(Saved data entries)
════

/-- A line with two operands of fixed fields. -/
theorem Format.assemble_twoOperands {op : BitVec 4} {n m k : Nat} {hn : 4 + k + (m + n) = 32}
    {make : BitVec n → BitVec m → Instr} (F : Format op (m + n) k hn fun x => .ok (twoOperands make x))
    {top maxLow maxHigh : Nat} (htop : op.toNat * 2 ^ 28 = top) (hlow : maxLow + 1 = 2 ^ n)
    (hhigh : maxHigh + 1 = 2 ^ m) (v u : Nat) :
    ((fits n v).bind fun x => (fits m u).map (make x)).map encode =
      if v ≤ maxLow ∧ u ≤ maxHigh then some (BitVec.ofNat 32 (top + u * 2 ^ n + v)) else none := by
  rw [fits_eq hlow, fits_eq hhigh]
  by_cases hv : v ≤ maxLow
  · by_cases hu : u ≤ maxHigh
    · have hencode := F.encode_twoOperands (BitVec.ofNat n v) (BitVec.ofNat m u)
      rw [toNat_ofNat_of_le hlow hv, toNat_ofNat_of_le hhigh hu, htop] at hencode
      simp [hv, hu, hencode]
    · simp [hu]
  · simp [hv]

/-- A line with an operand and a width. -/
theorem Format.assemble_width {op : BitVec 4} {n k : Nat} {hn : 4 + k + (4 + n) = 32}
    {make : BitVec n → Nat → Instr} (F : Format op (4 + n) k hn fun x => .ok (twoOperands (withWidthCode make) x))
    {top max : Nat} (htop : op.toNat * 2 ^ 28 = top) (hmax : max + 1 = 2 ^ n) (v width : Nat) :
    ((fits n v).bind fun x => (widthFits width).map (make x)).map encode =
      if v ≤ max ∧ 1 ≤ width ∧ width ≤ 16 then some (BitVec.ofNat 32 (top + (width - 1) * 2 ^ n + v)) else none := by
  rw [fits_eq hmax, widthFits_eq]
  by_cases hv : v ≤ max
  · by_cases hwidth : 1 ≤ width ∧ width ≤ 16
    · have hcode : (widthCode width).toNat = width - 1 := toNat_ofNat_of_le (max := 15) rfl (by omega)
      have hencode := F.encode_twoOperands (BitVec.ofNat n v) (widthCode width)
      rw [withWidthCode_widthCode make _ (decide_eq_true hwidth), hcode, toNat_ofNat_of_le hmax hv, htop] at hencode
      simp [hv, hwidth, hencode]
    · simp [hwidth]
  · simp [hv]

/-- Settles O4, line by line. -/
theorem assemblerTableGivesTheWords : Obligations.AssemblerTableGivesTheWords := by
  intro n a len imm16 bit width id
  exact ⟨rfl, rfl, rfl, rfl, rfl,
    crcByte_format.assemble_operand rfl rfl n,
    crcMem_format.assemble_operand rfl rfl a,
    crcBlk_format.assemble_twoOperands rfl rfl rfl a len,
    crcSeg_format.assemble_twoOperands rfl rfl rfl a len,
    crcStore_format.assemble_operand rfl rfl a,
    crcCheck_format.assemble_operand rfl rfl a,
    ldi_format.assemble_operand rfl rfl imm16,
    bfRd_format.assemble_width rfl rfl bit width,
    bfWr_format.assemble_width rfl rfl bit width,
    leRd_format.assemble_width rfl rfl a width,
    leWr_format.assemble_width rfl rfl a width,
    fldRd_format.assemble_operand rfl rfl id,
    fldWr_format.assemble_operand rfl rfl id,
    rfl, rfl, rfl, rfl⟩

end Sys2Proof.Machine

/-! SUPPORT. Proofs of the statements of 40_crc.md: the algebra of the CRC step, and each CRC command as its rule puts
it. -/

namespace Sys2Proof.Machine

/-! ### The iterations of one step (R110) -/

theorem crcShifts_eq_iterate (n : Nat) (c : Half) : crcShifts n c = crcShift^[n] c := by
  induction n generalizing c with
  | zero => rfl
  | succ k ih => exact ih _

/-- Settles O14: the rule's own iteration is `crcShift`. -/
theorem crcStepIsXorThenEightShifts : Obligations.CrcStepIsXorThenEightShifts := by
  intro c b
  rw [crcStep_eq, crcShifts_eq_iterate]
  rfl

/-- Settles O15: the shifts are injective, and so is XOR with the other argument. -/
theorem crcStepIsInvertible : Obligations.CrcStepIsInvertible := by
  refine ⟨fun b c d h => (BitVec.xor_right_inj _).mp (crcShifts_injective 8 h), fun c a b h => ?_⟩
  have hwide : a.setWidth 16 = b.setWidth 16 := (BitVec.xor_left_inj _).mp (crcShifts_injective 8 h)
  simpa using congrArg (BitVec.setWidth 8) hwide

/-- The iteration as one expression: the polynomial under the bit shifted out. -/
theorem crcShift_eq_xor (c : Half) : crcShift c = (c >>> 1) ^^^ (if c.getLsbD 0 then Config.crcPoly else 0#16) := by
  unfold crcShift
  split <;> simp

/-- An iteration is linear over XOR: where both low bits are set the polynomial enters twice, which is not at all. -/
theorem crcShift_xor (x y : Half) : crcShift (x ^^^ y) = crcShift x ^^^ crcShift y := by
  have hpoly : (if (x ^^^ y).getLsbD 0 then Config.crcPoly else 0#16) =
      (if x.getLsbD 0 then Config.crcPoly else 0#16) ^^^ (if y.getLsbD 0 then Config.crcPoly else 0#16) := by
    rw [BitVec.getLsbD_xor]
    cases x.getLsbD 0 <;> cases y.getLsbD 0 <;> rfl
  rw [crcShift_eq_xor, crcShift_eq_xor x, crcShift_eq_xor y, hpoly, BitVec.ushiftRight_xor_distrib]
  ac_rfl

════

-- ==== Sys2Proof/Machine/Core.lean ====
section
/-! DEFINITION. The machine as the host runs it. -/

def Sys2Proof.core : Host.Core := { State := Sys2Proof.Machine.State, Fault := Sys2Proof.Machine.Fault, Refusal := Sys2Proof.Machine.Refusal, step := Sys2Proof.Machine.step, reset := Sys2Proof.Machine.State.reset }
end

════

Taking the records above, retype every line from the one with "leRd_format.assemble_width rfl rfl" down to the one with "theorem crcShift_eq_xor (c", exactly and with nothing else.

    leRd_format.assemble_width rfl rfl a width,
    leWr_format.assemble_width rfl rfl a width,
    fldRd_format.assemble_operand rfl rfl id,
    fldWr_format.assemble_operand rfl rfl id,
    rfl, rfl, rfl, rfl⟩

end Sys2Proof.Machine

/-! SUPPORT. Proofs of the statements of 40_crc.md: the algebra of the CRC step, and each CRC command as its rule puts
it. -/

namespace Sys2Proof.Machine

/-! ### The iterations of one step (R110) -/

theorem crcShifts_eq_iterate (n : Nat) (c : Half) : crcShifts n c = crcShift^[n] c := by
  induction n generalizing c with
  | zero => rfl
  | succ k ih => exact ih _

/-- Settles O14: the rule's own iteration is `crcShift`. -/
theorem crcStepIsXorThenEightShifts : Obligations.CrcStepIsXorThenEightShifts := by
  intro c b
  rw [crcStep_eq, crcShifts_eq_iterate]
  rfl

/-- Settles O15: the shifts are injective, and so is XOR with the other argument. -/
theorem crcStepIsInvertible : Obligations.CrcStepIsInvertible := by
  refine ⟨fun b c d h => (BitVec.xor_right_inj _).mp (crcShifts_injective 8 h), fun c a b h => ?_⟩
  have hwide : a.setWidth 16 = b.setWidth 16 := (BitVec.xor_left_inj _).mp (crcShifts_injective 8 h)
  simpa using congrArg (BitVec.setWidth 8) hwide

/-- The iteration as one expression: the polynomial under the bit shifted out. -/
theorem crcShift_eq_xor (c : Half) : crcShift c = (c >>> 1) ^^^ (if c.getLsbD 0 then Config.crcPoly else 0#16) := by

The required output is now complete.